The Journal of Commerce posted the following analysis of the top 100 jobs:
High-speed rail and a major Interstate highway project in Texas head up a list of the top 100 infrastructure projects in the United States released this week by CG/LA Infrastructure.
High-speed rail networks in California and the Northeast topped the list, in terms of value, with price tags of $45 billion and $32 billion. Those rail projects would create more than 1 million jobs.
At $30 billion, the expansion of I-69 in Texas, a plan formerly called the “Trans-Texas Corridor,” tops the list of surface transportation projects. It would create 600,000 jobs, says CG/LA.
Altogether, the 100 projects would create the equivalent of 10 million full-time jobs over the next five years.
Leading highway projects include the expansion or repair of the New Jersey Turnpike, I-94 in Wisconsin, I-81 in Virginia, SR 99 in Washington, SH-130 in Texas and I-595 in Florida.
The firm also identified seven port and logistics projects worth a total of $5 billion, including a $1.35 billion congestion I-5 relief plan in Seattle and dredging at the Port of New Orleans.
“New infrastructure” focused on “carbon-neutral” projects largely powered by electricity, including six high-speed passenger rail projects worth $109.4 billion and 18 urban mass transit projects.
It also mentioned a $10 billion electric freight rail initiative.
Fourteen of the 100 projects are related to energy, including six transmission projects valued at $25.1 billion, lead by the Midwest’s Green Power Express project. The top 100 also include eight renewable energy projects worth a total of $15.3 billion.
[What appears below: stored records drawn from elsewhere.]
/-- A send that other operations follow. -/
theorem State.sends_then {s : State} {i : Instr} {sp : Bool} {lid : Nat} {b : Body} {m k : Act Unit} {f : State → State}
    (hi : exec i s = issue s sp 4 m) (hm : m (s.issued 4) = (Act.send lid b >>= fun _ => k) (s.issued 4))
    (hk : ∀ t, t = (s.issued 4).sent lid b ∨ t = (s.issued 4).kept lid b → s.settle sp (k t) = f t) : s.Sends i sp lid b f := by
  have hb : ∀ r, r = (s.issued 4).sent lid b ∨ r = (s.issued 4).kept lid b → Act.send lid b (s.issued 4) = .ok ((), r) → exec i s = .next (f r) := by
    intro r h0 hr
    rw [hi, ← hk r h0]; unfold issue
    rw [← hm.trans (Act.bind_ok hr)]; rfl
  have he : Act.send lid b (s.issued 4) = .error (.wait .room) → exec i s = .next ((s.block .room sp).switch sp) := by
    intro hr
    rw [hi]; apply issue_wait; rw [hm, Act.bind_error hr]
  refine ⟨fun h => ?_, fun h => ⟨fun h2 => ?_, fun h2 => ?_⟩⟩
  · apply hb _ (.inl rfl); rw [Act.send_apply, h]; rfl
  · apply hb _ (.inr rfl); rw [Act.send_apply, h, if_pos rfl, if_neg (by omega)]
  · apply he; rw [Act.send_apply, h, if_pos rfl, if_pos h2]

/-! ### Fields of a word -/

theorem fld_hi {x : Word} {n : Nat} (h : x.toNat < 2 ^ n) : fld x 63 n = 0 := by
  simp only [fld, bitsOf]
  rw [Nat.div_eq_of_lt h]; simp
theorem fld_hi_ne {x : Word} {n : Nat} (h : 2 ^ n ≤ x.toNat) (hn : n ≤ 63) : fld x 63 n ≠ 0 := by
  have h2 := x.isLt
  simp only [fld, bitsOf]
  have h1 : 1 ≤ x.toNat / 2 ^ n := (Nat.le_div_iff_mul_le (Nat.two_pow_pos n)).2 (by omega)
  have h3 : x.toNat / 2 ^ n < 2 ^ (63 + 1 - n) := by
    rw [Nat.div_lt_iff_lt_mul (Nat.two_pow_pos n), ← Nat.pow_add]
    have : 63 + 1 - n + n = 64 := by omega
    rw [this]; exact h2
  rw [Nat.mod_eq_of_lt h3]; omega
theorem eq_true_of_not {b : Bool} (h : ¬ b = false) : b = true := by cases b <;> simp_all

/-! ### Frames and records in place (06 R166) -/

theorem State.partsFree_issued {s : State} {l : List (Nat × Nat)} (h : s.partsFree l) (len : Nat) : (s.issued len).partsFree l :=
  fun e he => ⟨(h e he).1, by rw [State.ownAlias_issued]; exact (h e he).2.1, (h e he).2.2⟩

theorem Act.spans_free {s : State} {l : List (Nat × Nat)} (h : s.partsFree l) (here : Word) : Act.spans here l s = .ok ((), s) := by
  induction l with
  | nil => rfl
  | cons e l ih =>
    obtain ⟨h1, h2, h3⟩ := h e (by simp)
    unfold Act.spans
    rw [Act.bind_ok (Act.ownBytes_free h1 h2), Act.bind_ok (Act.get_apply s), Act.bind_ok (Act.get_apply s), State.badLocal, h3,
      Act.bind_ok (Act.check_false _ _)]
    exact ih (fun x hx => h x (by simp [hx]))

theorem Act.tokenSpan_free {s : State} {t : Word} (h : s.partsFree (tokenParts t)) (here : Word) : Act.tokenSpan here t s = .ok ((), s) := by
  unfold Act.tokenSpan
  unfold tokenParts at h
  split
  · rename_i hc
    rw [if_pos (show fld t 5 4 < 2 ∧ fld t 3 0 = 0 ∧ fld t 47 6 * 64 < 0x180000 from hc)] at h
    exact Act.spans_free h here
  · rfl

@[simp] theorem State.frameAt_issued (s : State) (len pid off : Nat) : (s.issued len).frameAt pid off = s.frameAt pid off := rfl

theorem State.framesTo_issued (s : State) (len pid stop_ : Nat) : ∀ n off, (s.issued len).framesTo pid stop_ n off = s.framesTo pid stop_ n off := by
  intro n
  induction n with
  | zero => intro off; rfl
  | succ n ih => intro off; rw [State.framesTo, State.framesTo]; simp only [ih, State.frameAt_issued]

theorem State.search_issued (s : State) (len pid : Nat) (sup : Bool) (e : Nat) : ∀ n off, (s.issued len).search pid sup e n off = s.search pid sup e n off := by
  intro n
  induction n with
  | zero => intro off; rfl
  | succ n ih =>
    intro off
    rw [State.search, State.search]
    simp only [ih, State.frameAt_issued, State.badLocal, State.bad_issued]; rfl

theorem State.searchPath_issued (s : State) (len pid : Nat) (sup : Bool) (e : Nat) : ∀ n off,
    (s.issued len).searchPath pid sup e n off = s.searchPath pid sup e n off := by
  intro n
  induction n with
  | zero => intro off; rfl
  | succ n ih =>
    intro off
    rw [State.searchPath, State.searchPath]
    simp only [ih, State.frameAt_issued]; rfl

theorem State.segHeld_issued (s : State) (len pid : Nat) (acc : Acc) : ∀ n ea,
    (s.issued len).segHeld pid (s.issued len).ctx acc ea n = s.segHeld pid s.ctx acc ea n := by
  intro n
  induction n with
  | zero => intro ea; rfl
  | succ n ih =>
    intro ea
    have : (s.issued len).stackByte pid (s.issued len).ctx acc ea = s.stackByte pid s.ctx acc ea := by
      unfold State.stackByte
      rw [State.issued_stat, State.issued_space]; rfl
    rw [State.segHeld, State.segHeld, ih, this]
    simp only [State.readHeld_issued, State.issued_act]

theorem State.deliveryHeld_issued (s : State) (len : Nat) (r : Raise) :
    (s.issued len).deliveryHeld s.pid s.cx r = s.deliveryHeld s.pid s.cx r := by
  have h : (s.issued len).ctxAt s.pid s.cx = (s.issued len).ctx := rfl
  have h' : s.ctxAt s.pid s.cx = s.ctx := rfl
  have hl : ∀ act l, (s.issued len).localHeld s.pid act l = s.localHeld s.pid act l := fun _ _ => rfl
  unfold State.deliveryHeld
  rw [h, h']
  simp only [hl, State.searchPath_issued, State.search_issued, State.segHeld_issued, State.issued_act, State.issued_stat, State.issued_hf,
    State.issued_g]

end Sys2Proof.Machine
end

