theorem sequencer_rules :
    (∀ (s : State) (i : Nat) (a : Asked) (d : Reg) (lcap lbase : Nat), s.net.asks[i]? = some a → a.ask = .snap d lcap lbase → s.sys.lval = true → s.waitsFor a.pid a.cx a.act →
    exec (.snapshotRequest i) s = .next (({ s with
      net := { s.net with asks := s.net.asks.eraseIdx i }
      vers := { s.vers with snaps := s.vers.snaps ++ [⟨a.act, s.vers.stable, s.vers.snapSeq⟩], snapSeq := s.vers.snapSeq + 1 } } : State).modCtxAt a.pid a.cx (fun c => { c.setG d (W s.vers.stable) with
        tx := ⟨W s.vers.stable, true, false, false, 0, lcap, lbase, s.vers.snapSeq⟩, pc := c.pc + 4, run := .runnable })))
  ∧ (∀ (s : State) (i : Nat) (c : Commit) (x : CLine), s.hasCommit i c → c.lines[c.locked]? = some x → s.keyHeld x.pa = false →
    ((s.vline x.pa).lock = none → s.single x.pa = none → (s.vline x.pa).ts ≤ c.ts → exec (.commitPrepare i) s = .next { s with vers := { s.vers with
        lines := Tab.set s.vers.lines x.pa { s.vline x.pa with lock := some c.id }
        commits := updAt (fun c => { c with locked := c.locked + 1 }) s.vers.commits i } })
    ∧ (∀ k, (s.vline x.pa).lock = some k → k ≠ c.id → (∀ e ∈ s.vers.commits, e.id = k → e.stamp = none) → exec (.commitPrepare i) s = .next s)
    ∧ (((s.vline x.pa).lock = none ∧ (s.single x.pa ≠ none ∨ c.ts < (s.vline x.pa).ts) ∨ ∃ k e, (s.vline x.pa).lock = some k ∧ k ≠ c.id ∧ e ∈ s.vers.commits ∧ e.id = k ∧ e.stamp ≠ none) →
      s.waitsFor c.pid c.cx c.act → (s.ctxAt c.pid c.cx).regs.allPresent = true →
      ∃ t, exec (.commitPrepare i) s = .next t ∧ (s.refusedCommit c).TakesFrame t c.pid c.cx { eff := 0x030, arg := W c.ts, addr := W x.va }))
  ∧ (∀ (s : State) (i : Nat) (c : Commit), s.hasCommit i c → c.stamp = none → c.lines.length ≤ c.locked → s.vers.next ≤ 0xFFFFFFFFFFFF → s.sys.lval = true →
    exec (.commitTimestamp i) s = .next { s with vers := { s.vers with next := s.vers.next + 1, commits := updAt (fun c => { c with stamp := some s.vers.next }) s.vers.commits i } })
  ∧ (∀ (s : State) (i line ts : Nat) (c : Commit) (x : CLine), s.hasCommit i c → c.stamp = some ts → c.lines.filter (fun x => x.pa == line && !x.installed) = [x] →
    s.keyHeld line = false → (s.installable line ts = false → exec (.commitInstall i line) s = .next (s.holdLine line))
    ∧ (s.installable line ts = true → (s.vline line).olds.length < 15 → s.ue.contains line = false → (s.vline line).ts ≠ ts →
      ∀ d, d = { c with lines := c.lines.map (fun x => if x.pa = line then { x with installed := true } else x) } → ∀ u, u = s.lineInstalled line ts (lineWith (s.rd line 64) x.data x.mask) →
      ((∀ y ∈ d.lines, y.installed = true) → s.waitsFor c.pid c.cx c.act → exec (.commitInstall i line) s = .next (((u.endCommit c.id).modCtxAt c.pid c.cx (fun x =>
          { x.setG c.d (W ts) with tx := { x.tx with logn := 0, cfl := false }, pc := x.pc + 4, run := .runnable })).advanceStable))
      ∧ ((∃ y ∈ d.lines, y.installed = false) → exec (.commitInstall i line) s = .next { u with vers := { u.vers with commits := updAt (fun _ => d) u.vers.commits i } }))) := ⟨sequencer_rules_snap, sequencer_rules_prepare, sequencer_rules_stamp, sequencer_rules_install⟩

theorem oldestSnap_go (n : Snap) : ∀ (l : List Snap) (b : Option Snap),
    (∀ m ∈ l, m ≠ n → n.ts < m.ts ∨ (n.ts = m.ts ∧ n.seq < m.seq)) → (∀ m, b = some m → m ≠ n → n.ts < m.ts ∨ (n.ts = m.ts ∧ n.seq < m.seq)) → (b = some n ∨ n ∈ l) →
    l.foldl (fun b m => match b with
      | none => some m
      | some x => if m.ts < x.ts ∨ (m.ts = x.ts ∧ m.seq < x.seq) then some m else b) b = some n := by
  intro l
  induction l with
  | nil =>
    intro b _ _ h
    rcases h with h | h
    · exact h
    · cases h
  | cons a l ih =>
    intro b hl hb h
    rw [List.foldl_cons]
    have hl2 := fun m hm => hl m (List.mem_cons_of_mem _ hm)
    have ha := hl a List.mem_cons_self
    cases b with
    | none =>
      dsimp only
      refine ih (some a) hl2 (fun m e hm => ?_) ?_
      · cases e; exact ha hm
      · rcases h with h | h
        · cases h
        · rcases List.mem_cons.1 h with h | h
          · exact .inl (by rw [h])
          · exact .inr h
    | some x =>
      dsimp only
      have hx := hb x rfl
      by_cases hc : a.ts < x.ts ∨ (a.ts = x.ts ∧ a.seq < x.seq)
      · rw [if_pos hc]
        refine ih (some a) hl2 (fun m e hm => by cases e; exact ha hm) ?_
        by_cases hn : n ∈ l
        · exact .inr hn
        · left
          by_cases han : a = n
          · rw [han]
          · exfalso
            have hax := ha han
            rcases h with h | h
            · have : x = n := by simpa using h
              subst this
              rcases hax with h1 | h1 <;> rcases hc with h2 | h2 <;> omega
            · rcases List.mem_cons.1 h with h | h
              · exact han h.symm
              · exact hn h
      · rw [if_neg hc]
        refine ih (some x) hl2 (fun m e hm => by cases e; exact hx hm) ?_
        by_cases hn : n ∈ l
        · exact .inr hn
        · left
          by_cases hxn : x = n
          · rw [hxn]
          · exfalso
            have hax := hx hxn
            rcases h with h | h
            · exact hxn (by simpa using h)
            · rcases List.mem_cons.1 h with h | h
              · subst h
                rcases hax with h1 | h1
                · exact hc (.inl h1)
                · exact hc (.inr h1)
              · exact hn h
There is a lot going on and a lot more to come. While the future may not be bright, it is a lot more welcoming that it was a couple of months ago. When we do come all the way out of this we will be somewhat different. Hopefully we will be on our way to developing an integrated transportation infrastructure along with a greener environment and a better place.
This article appeared in the December 2009 issues of the ACP Magazines.